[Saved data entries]

......

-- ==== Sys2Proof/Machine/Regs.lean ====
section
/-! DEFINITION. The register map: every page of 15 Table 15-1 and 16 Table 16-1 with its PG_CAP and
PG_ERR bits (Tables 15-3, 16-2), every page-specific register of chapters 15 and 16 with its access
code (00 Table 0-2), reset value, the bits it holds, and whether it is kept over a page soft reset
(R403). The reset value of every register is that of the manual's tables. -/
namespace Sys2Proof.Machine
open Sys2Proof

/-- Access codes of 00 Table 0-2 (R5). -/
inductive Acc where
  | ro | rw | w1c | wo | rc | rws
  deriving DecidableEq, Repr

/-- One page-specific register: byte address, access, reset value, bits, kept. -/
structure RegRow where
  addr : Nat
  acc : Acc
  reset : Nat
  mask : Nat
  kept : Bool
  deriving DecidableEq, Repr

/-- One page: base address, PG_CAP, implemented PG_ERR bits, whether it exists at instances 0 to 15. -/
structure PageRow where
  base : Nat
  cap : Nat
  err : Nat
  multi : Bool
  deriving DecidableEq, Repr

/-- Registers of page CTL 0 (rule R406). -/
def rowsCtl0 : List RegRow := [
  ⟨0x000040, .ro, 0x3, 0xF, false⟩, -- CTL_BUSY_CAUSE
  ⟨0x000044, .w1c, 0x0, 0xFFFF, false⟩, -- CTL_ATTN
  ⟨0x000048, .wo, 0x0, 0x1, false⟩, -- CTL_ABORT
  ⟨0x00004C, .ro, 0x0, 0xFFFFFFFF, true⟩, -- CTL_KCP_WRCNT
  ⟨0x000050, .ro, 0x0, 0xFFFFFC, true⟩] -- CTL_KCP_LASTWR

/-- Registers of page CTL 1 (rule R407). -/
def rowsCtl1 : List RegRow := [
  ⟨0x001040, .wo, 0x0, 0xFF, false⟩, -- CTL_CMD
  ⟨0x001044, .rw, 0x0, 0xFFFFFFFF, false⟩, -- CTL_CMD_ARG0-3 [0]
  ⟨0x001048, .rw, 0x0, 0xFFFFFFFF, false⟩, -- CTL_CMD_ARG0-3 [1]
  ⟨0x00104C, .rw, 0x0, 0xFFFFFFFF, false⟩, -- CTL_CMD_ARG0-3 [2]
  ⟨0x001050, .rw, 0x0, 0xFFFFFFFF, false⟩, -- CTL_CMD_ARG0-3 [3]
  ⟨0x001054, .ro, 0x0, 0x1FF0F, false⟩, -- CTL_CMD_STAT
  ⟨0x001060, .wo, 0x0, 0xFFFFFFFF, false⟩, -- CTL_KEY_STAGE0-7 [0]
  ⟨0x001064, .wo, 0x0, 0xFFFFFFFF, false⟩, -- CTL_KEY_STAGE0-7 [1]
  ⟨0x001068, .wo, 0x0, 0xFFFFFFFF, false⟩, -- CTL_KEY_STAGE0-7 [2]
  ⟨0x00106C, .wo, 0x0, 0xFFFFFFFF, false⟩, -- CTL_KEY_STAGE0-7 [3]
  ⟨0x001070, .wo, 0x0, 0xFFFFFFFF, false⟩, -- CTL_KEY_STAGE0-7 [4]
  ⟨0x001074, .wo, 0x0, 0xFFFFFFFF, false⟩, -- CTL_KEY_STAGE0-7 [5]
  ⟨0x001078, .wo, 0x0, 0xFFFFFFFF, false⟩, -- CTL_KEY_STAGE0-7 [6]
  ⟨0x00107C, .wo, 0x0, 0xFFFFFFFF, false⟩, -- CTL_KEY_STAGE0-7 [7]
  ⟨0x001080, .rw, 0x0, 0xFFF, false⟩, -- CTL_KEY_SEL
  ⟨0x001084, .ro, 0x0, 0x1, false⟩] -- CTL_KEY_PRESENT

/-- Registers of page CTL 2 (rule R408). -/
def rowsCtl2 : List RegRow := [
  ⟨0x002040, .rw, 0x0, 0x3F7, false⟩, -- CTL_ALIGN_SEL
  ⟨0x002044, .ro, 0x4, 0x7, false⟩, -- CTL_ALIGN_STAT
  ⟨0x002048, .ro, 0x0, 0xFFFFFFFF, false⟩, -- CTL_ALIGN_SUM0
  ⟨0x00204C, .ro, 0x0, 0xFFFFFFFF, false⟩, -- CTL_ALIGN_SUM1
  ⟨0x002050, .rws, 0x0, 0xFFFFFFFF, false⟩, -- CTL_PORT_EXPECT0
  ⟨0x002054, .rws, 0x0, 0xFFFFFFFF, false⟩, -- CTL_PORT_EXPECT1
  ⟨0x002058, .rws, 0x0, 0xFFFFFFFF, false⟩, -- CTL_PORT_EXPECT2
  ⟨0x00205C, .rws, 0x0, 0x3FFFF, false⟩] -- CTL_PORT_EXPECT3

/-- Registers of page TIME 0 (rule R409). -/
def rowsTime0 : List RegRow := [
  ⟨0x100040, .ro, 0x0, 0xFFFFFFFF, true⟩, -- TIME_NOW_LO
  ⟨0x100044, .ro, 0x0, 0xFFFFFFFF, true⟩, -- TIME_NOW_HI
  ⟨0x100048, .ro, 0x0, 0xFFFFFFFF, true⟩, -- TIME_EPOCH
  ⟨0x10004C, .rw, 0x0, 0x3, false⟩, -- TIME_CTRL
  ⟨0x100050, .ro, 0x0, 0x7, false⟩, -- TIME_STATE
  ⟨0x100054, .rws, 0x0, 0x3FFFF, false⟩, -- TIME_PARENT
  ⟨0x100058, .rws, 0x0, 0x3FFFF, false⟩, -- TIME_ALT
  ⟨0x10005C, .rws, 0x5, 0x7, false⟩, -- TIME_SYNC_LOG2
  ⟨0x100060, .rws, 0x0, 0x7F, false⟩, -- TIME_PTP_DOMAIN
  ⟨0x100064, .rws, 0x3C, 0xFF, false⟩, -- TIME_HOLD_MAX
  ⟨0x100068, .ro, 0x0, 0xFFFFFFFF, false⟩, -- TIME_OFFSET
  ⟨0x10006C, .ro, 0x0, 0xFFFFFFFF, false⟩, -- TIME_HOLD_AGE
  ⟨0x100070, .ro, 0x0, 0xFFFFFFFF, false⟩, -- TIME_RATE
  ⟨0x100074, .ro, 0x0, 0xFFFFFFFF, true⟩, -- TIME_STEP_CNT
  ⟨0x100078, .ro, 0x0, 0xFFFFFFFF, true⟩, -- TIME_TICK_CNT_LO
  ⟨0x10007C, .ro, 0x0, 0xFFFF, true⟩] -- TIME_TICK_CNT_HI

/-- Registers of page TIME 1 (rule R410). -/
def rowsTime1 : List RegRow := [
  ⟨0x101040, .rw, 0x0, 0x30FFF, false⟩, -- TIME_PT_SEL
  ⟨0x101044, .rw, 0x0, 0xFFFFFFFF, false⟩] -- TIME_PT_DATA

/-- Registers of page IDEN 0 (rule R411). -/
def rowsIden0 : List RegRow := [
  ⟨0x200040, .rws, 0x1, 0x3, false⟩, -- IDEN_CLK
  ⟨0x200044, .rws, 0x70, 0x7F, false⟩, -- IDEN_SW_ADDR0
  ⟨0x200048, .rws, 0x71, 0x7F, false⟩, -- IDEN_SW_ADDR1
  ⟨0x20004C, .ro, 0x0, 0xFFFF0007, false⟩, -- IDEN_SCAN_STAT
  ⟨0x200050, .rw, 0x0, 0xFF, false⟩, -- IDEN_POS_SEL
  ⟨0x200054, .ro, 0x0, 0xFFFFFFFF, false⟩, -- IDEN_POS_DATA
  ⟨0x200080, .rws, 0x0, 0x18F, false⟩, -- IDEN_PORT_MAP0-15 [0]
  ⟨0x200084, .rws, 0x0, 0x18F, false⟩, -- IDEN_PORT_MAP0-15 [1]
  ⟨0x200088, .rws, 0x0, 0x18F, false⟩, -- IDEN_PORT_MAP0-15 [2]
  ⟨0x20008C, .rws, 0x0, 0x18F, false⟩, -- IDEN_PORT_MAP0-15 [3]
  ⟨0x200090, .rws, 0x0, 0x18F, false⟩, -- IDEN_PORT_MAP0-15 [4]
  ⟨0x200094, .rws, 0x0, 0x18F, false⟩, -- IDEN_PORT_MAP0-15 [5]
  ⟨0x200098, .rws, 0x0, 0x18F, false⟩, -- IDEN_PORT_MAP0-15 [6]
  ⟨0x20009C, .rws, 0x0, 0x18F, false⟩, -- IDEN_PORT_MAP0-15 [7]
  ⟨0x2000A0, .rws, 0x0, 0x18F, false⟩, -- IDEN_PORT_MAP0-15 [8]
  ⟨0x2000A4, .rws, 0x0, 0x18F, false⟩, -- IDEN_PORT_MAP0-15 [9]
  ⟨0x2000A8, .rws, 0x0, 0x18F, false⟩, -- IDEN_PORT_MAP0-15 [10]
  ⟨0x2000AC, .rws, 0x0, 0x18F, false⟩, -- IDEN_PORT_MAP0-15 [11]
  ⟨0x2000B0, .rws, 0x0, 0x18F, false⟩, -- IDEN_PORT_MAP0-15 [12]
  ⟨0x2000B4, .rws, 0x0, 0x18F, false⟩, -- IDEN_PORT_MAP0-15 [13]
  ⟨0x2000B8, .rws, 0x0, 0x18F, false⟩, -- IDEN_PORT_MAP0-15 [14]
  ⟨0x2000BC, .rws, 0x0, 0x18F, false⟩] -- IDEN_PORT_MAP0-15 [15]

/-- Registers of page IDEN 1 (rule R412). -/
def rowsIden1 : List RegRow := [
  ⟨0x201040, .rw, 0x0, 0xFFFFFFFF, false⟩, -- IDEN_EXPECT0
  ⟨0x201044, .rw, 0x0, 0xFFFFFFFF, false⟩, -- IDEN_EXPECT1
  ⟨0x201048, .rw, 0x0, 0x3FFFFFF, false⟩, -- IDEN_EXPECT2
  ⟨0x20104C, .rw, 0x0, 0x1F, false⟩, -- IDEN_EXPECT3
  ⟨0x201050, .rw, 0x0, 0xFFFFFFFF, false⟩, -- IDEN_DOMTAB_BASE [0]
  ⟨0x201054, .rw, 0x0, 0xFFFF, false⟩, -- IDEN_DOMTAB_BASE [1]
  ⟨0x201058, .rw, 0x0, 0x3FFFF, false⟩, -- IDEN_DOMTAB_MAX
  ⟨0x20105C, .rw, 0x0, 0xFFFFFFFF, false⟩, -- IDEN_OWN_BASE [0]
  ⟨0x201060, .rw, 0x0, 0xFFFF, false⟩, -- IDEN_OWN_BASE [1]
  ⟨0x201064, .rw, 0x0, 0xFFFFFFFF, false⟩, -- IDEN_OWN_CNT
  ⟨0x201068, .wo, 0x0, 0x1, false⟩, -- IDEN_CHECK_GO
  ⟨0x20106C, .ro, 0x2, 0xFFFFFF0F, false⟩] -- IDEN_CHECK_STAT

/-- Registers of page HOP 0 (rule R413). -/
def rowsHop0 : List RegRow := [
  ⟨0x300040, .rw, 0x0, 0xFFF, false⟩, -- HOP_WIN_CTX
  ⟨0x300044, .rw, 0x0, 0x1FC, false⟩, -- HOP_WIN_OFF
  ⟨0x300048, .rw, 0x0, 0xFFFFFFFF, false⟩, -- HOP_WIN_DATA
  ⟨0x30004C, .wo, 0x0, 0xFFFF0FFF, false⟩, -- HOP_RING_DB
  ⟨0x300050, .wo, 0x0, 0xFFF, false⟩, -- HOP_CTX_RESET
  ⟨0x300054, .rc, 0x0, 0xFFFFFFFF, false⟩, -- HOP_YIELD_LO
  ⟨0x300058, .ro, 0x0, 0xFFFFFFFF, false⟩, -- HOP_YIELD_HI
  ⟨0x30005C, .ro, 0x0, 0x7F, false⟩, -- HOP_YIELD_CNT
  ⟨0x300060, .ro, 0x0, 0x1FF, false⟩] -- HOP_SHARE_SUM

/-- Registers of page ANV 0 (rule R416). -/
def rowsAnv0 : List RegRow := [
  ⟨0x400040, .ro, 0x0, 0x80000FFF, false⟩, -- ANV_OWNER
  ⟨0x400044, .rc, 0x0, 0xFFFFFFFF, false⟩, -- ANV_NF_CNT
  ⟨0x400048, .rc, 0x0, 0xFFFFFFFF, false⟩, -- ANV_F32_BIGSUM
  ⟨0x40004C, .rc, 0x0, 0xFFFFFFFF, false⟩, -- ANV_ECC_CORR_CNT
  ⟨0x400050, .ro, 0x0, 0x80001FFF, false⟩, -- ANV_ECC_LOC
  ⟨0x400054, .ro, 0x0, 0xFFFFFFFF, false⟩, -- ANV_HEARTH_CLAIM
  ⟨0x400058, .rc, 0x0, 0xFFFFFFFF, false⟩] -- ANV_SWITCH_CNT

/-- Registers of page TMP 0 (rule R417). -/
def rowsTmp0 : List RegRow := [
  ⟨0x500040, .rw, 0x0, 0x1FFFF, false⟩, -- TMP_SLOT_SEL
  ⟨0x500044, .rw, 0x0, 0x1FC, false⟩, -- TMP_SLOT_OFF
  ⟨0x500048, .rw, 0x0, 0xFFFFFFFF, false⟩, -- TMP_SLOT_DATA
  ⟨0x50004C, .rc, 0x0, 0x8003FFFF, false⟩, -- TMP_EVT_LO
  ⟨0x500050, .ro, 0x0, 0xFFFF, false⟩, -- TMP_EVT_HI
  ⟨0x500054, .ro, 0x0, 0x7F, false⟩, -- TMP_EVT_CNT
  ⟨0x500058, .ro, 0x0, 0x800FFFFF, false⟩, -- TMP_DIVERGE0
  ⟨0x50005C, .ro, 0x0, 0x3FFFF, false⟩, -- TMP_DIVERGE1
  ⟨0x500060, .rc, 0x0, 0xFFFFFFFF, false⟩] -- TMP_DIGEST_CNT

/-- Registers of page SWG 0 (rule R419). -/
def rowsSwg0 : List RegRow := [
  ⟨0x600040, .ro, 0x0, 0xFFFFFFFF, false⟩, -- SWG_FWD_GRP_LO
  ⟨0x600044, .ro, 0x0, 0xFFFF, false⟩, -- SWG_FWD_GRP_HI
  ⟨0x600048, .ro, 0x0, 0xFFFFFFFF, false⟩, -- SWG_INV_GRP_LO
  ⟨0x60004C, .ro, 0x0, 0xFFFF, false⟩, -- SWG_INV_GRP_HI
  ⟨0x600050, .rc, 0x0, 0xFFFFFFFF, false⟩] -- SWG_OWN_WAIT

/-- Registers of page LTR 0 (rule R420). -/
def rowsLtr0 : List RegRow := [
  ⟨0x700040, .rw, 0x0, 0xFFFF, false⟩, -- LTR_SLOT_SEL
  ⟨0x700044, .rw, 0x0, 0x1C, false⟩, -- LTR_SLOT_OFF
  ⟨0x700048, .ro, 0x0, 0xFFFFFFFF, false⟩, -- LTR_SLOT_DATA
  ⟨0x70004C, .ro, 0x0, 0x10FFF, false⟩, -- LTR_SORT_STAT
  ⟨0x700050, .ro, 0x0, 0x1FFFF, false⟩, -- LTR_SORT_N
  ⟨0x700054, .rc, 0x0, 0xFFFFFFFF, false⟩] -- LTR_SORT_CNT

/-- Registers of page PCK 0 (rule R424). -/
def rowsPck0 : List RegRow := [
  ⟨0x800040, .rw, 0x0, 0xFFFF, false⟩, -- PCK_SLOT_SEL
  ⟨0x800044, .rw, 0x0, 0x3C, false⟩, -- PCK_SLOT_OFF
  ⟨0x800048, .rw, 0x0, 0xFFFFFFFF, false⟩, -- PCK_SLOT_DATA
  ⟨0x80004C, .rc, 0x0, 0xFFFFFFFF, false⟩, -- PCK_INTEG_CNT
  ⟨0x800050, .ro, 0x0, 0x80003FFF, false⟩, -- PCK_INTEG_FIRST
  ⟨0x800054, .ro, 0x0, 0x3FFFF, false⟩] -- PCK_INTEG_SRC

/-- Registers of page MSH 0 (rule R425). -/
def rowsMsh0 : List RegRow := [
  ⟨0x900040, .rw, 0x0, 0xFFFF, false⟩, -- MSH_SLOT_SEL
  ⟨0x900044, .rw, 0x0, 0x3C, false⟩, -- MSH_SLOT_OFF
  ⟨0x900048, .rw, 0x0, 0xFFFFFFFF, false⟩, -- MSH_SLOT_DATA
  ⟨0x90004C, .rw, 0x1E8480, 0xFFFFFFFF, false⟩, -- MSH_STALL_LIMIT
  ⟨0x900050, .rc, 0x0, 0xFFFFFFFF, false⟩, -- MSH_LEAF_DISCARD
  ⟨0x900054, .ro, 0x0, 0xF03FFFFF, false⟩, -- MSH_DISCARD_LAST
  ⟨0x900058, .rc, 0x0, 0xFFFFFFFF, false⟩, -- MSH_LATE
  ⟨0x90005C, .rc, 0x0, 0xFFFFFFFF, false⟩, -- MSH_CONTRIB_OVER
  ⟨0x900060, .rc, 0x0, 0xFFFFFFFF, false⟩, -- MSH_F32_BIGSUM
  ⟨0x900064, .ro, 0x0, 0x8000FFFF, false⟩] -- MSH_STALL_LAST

......

### AIM OF THE TASK
Going through the entries, return every line holding the word "Machine".

### ANSWER
-- ==== Sys2Proof/Machine/Regs.lean ====
namespace Sys2Proof.Machine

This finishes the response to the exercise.